* [RECORDED INFORMATION]

theorem UnpostedCounted.place {s : State} (c : UnpostedCounted s) {n no : Nat} {st : WayState} {d : DirSet} (h : (s.dirSet n).inOrder n)
    (hno : no < 4) (hput : ((s.dirSet n).put no st).inOrder n) (p : d.ways.Perm ((s.dirSet n).put no st).ways)
    (hst : ∀ r stay, st = .valid r stay → r.verifies = true → r.unposted = s.recordsNaming r.data.card) :
    UnpostedCounted (s.setDirSet n d) := by
  refine ⟨fun card r stay hr hv => ?_, c.2⟩
  obtain ⟨k, hw⟩ := State.recordOf_some hr
  rw [State.findWay_place h hno hput p] at hw
  split at hw
  · split at hw
    · next hc =>
      simp only [Option.some.injEq, Way.mk.injEq] at hw
      obtain ⟨-, rfl⟩ := hw
      obtain rfl := Option.some.inj hc
      exact hst r stay rfl hv
    · exact c.1 card r stay (State.recordOf_of_findWay (Option.filter_eq_some_iff.1 hw).1) hv
  · exact c.1 card r stay (State.recordOf_of_findWay hw) hv

/-- A way that no fetch has reserved takes a state that reserves nothing, its record's count right where it verifies. -/
theorem Keeps.place {s : State} {n no : Nat} {st : WayState} {d : DirSet} (hno : no < 4)
    (hput : ((s.dirSet n).put no st).inOrder n) (p : d.ways.Perm ((s.dirSet n).put no st).ways) (hst : st.isReserved = false)
    (hfree : ∀ c, setOf c = n → s.findWay c ≠ some ⟨no, .reserved c⟩)
    (hcount : UnpostedCounted s → ∀ r stay, st = .valid r stay → r.verifies = true → r.unposted = s.recordsNaming r.data.card) :
    Keeps s (s.setDirSet n d) := fun o =>
  ⟨o.place hno hput p hst hfree, fun c => c.place (o.sets n) hno hput p (hcount c)⟩

/-- The way of a VALID record is reserved for no card of its set. -/
theorem Ordered.not_reserved_of_valid {s : State} (o : Ordered s) {card no : Nat} {r : CardRecord} {stay : Nat}
    (h : s.findWay card = some ⟨no, .valid r stay⟩) (c : Nat) (hc : setOf c = setOf card) : s.findWay c ≠ some ⟨no, .reserved c⟩ :=
  fun hw => by
    have := State.findWay_unique (o.sets _) hc rfl hw h rfl
    simp at this

theorem Keeps.dropWay_valid {s : State} {card no : Nat} {r : CardRecord} {stay : Nat} (h : s.findWay card = some ⟨no, .valid r stay⟩) :
    Keeps s (s.dropWay (setOf card) no) := Keeps.of_ordered fun o =>
  Keeps.place (State.findWay_no (o.sets _) h) (DirSet.inOrder_put_invalid (o.sets _)) (DirSet.toLru_perm _ _) rfl
    (o.not_reserved_of_valid h) (fun _ _ _ e => by cases e)

theorem Keeps.checkFault_valid {s : State} {card no : Nat} {r : CardRecord} {stay : Nat} (h : s.findWay card = some ⟨no, .valid r stay⟩) :
    Keeps s (s.checkFault card no) := (Keeps.dropWay_valid h).trans (Keeps.of_frame rfl rfl rfl)

theorem readRecord_keeps (s : State) (card : Nat) : Keeps s (s.readRecord card).1 := by
  unfold State.readRecord; split
  · next h =>
    split
    · exact Keeps.refl s
    · exact Keeps.checkFault_valid h
  · exact Keeps.refl s

theorem readRecord_keeps_of_eq {s s1 : State} {card : Nat} {x : Option (CardRecord × Nat)} (h : s.readRecord card = (s1, x)) :
    Keeps s s1 := by have := readRecord_keeps s card; rwa [h] at this

/-- A record that was read stands in its way and verifies. -/
theorem State.readRecord_verified {s s1 : State} {card : Nat} {r : CardRecord} {stay : Nat}
    (h : s.readRecord card = (s1, some (r, stay))) : s1 = s ∧ s.recordOf card = some (r, stay) ∧ r.verifies = true := by
  refine ⟨State.readRecord_some h, ?_⟩
  unfold State.readRecord at h; split at h
  · next hf =>
    split at h
    · next hv =>
      simp only [Prod.mk.injEq, Option.some.injEq] at h
      obtain ⟨-, rfl, rfl⟩ := h
      exact ⟨State.recordOf_of_findWay hf, hv⟩
    · simp at h
  · simp at h

/-- After a read that found no record, no record of the card is resident. -/
theorem State.readRecord_gone {s s1 : State} (o : Ordered s) {card : Nat} (h : s.readRecord card = (s1, none)) :
    s1.recordOf card = none := by
  unfold State.readRecord at h; split at h
  · next no r stay hf =>
    split at h
    · simp at h
    · obtain rfl := (Prod.mk.inj h).1
      have hw : (s.checkFault card no).findWay card = none := by
        show (s.dropWay (setOf card) no).findWay card = none
        rw [State.findWay_dropWay (o.sets _) (State.findWay_no (o.sets _) hf), if_pos rfl, hf]; simp
      unfold State.recordOf; rw [hw]
  · next hn =>
    obtain rfl := (Prod.mk.inj h).1
    unfold State.recordOf; split
    · next hf => exact absurd hf (hn _ _ _)
    · rfl

/-- The record of a card in a set in order is the card's. -/
theorem State.recordOf_card {s : State} {card : Nat} {r : CardRecord} {stay : Nat} (h : s.recordOf card = some (r, stay)) :
    r.data.card = card := by
  obtain ⟨no, hf⟩ := State.recordOf_some h
  exact Option.some.inj (State.findWay_card hf)

/-- The writing of a record that verifies keeps the order, where it keeps the card and a verified record's count is right. -/
theorem Keeps.writeRecord {s : State} {card : Nat} {r : CardRecord} {stay : Nat} (f : CardRecord → CardRecord)
    (h : s.recordOf card = some (r, stay)) (hc : (f r).data.card = card)
    (hcount : UnpostedCounted s → (f r).verifies = true → (f r).unposted = s.recordsNaming card) :
    Keeps s (s.writeRecord card f) := Keeps.of_ordered fun o => by
  obtain ⟨no, hf⟩ := State.recordOf_some h
  unfold State.writeRecord; rw [hf]
  refine Keeps.place (State.findWay_no (o.sets _) hf) (State.inOrder_put_record (o.sets _) hf (by simp [WayState.card, hc]))
    (List.Perm.refl _) rfl (o.not_reserved_of_valid hf) (fun c r' stay' e hv => ?_)
  obtain ⟨rfl, -⟩ := WayState.valid.inj e
  rw [hc]; exact hcount c hv

/-- The writing of supplied fields of a record that verifies. -/
theorem Keeps.writeData {s : State} {card : Nat} {r : CardRecord} {stay : Nat} (f : CardData → CardData)
    (h : s.recordOf card = some (r, stay)) (hv : r.verifies = true) (hc : (f r.data).card = card) :
    Keeps s (s.writeData card f) :=
  Keeps.writeRecord _ h hc (fun c _ => c.1 card r stay h hv)

theorem touch_keeps (s : State) (card : Nat) : Keeps s (s.touch card) := Keeps.of_ordered fun o => by
  refine Keeps.of_findWay (s.touch_only card).requests (congrArg _ (s.touch_only card).journal) ?_
    (fun n => State.inOrder_touch (o.sets n)) (fun c => State.findWay_touch (o.sets _) c)
  unfold State.touch; split
  · exact Table.wf_set _ _ _ o.dirWf
  · exact o.dirWf

/-- A record is installed, in a stay of its own, into a way that no fetch has reserved and that no other way shares its card with. -/
theorem Keeps.install {s : State} {no : Nat} {d : CardData} (hno : no < 4)
    (hfree : ∀ c, setOf c = setOf d.card → s.findWay c ≠ some ⟨no, .reserved c⟩)
    (hone : ∀ w, s.findWay d.card = some w → w.no = no) (hn : UnpostedCounted s → s.names d.card = false) :
    Keeps s (s.install no d) := Keeps.of_ordered fun o => by
  have hput : ((s.dirSet (setOf d.card)).put no (.valid (sealRecord d 0) s.nextStay)).inOrder (setOf d.card) :=
    DirSet.inOrder_put (o.sets _) (fun c hc => by obtain rfl := Option.some.inj hc; rfl)
      (fun c hc w hw hwc => hone w (by
        obtain rfl := Option.some.inj hc
        exact (DirSet.holding_iff (o.sets _) _ _).2 ⟨hw, hwc⟩))
  refine Keeps.trans (Keeps.place hno hput (DirSet.toMru_perm no _) rfl hfree (fun c r stay e _ => ?_)) (Keeps.of_frame rfl rfl rfl)
  obtain ⟨rfl, -⟩ := WayState.valid.inj e
  exact (State.recordsNaming_eq_zero (hn c)).symm

/-! ### The victim way (R8) -/

/-- The victim way is a way of the set, and no fetch has reserved it. -/
theorem State.victim_spec {s : State} {card no : Nat} (hv : s.victim card = some no) :
    ∃ w ∈ (s.dirSet (setOf card)).ways, w.no = no ∧ w.st.isReserved = false := by
  unfold State.victim at hv; split at hv
  · next w hw =>
    obtain rfl := Option.some.inj hv
    refine ⟨w, List.mem_of_find?_eq_some hw, rfl, ?_⟩
    have := List.find?_some hw
    revert this; cases w.st <;> simp [WayState.isInvalid, WayState.isReserved]
  · obtain ⟨w, hw, rfl⟩ := Option.map_eq_some_iff.1 hv
    refine ⟨w, List.mem_of_find?_eq_some hw, rfl, ?_⟩
    have := List.find?_some hw
    revert this; cases w.st <;> simp [WayState.isValid, WayState.isReserved]

theorem State.victim_lt {s : State} {card no : Nat} (h : (s.dirSet (setOf card)).inOrder (setOf card)) (hv : s.victim card = some no) :
    no < 4 := by
  obtain ⟨w, hw, rfl, -⟩ := State.victim_spec hv
  have : w.no ∈ [0, 1, 2, 3] := h.1.mem_iff.1 (List.mem_map_of_mem hw)
  simp at this; omega

theorem State.victim_not_reserved {s : State} {card no : Nat} (h : (s.dirSet (setOf card)).inOrder (setOf card))
    (hv : s.victim card = some no) (c : Nat) (hc : setOf c = setOf card) : s.findWay c ≠ some ⟨no, .reserved c⟩ := fun hw => by
  obtain ⟨w, hmem, hno, hr⟩ := State.victim_spec hv
  unfold State.findWay at hw; rw [hc] at hw
  have := DirSet.way_unique h hmem (DirSet.holding_some hw).1 hno
  subst this; cases hr

end Sys2Proof.Machine
end

section
/-! The writes that touch the order and the counts together: a record that joins the journal, the making and the ending of a
fetch, and a POSTED. -/

namespace Sys2Proof.Machine

/-! ### A record joins the journal (R128, R109) -/

theorem Ordered.of_frame {s t : State} (o : Ordered s) (hd : t.dir = s.dir) (hr : t.requests = s.requests) : Ordered t :=
  o.of_reads (hd ▸ o.dirWf) (hr ▸ o.requestsWf) (fun n => State.dirSet_congr hd n ▸ o.sets n)
    (fun _ _ => by rw [State.findWay_congr hd]) (fun _ => by rw [State.fetchAt_congr hr])

theorem Ordered.writeRecord {s : State} (o : Ordered s) {card : Nat} {r : CardRecord} {stay : Nat} (f : CardRecord → CardRecord)
    (h : s.recordOf card = some (r, stay)) (hc : (f r).data.card = card) : Ordered (s.writeRecord card f) := by
  obtain ⟨no, hf⟩ := State.recordOf_some h
  unfold State.writeRecord; rw [hf]
  exact o.place (State.findWay_no (o.sets _) hf) (State.inOrder_put_record (o.sets _) hf (by simp [WayState.card, hc]))
    (List.Perm.refl _) rfl (o.not_reserved_of_valid hf)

* [EXERCISE DIRECTIONS] Show every line of the material above in which "joins" is present.

* [COMPLETED EXERCISE]
/-! The writes that touch the order and the counts together: a record that joins the journal, the making and the ending of a
/-! ### A record joins the journal (R128, R109) -/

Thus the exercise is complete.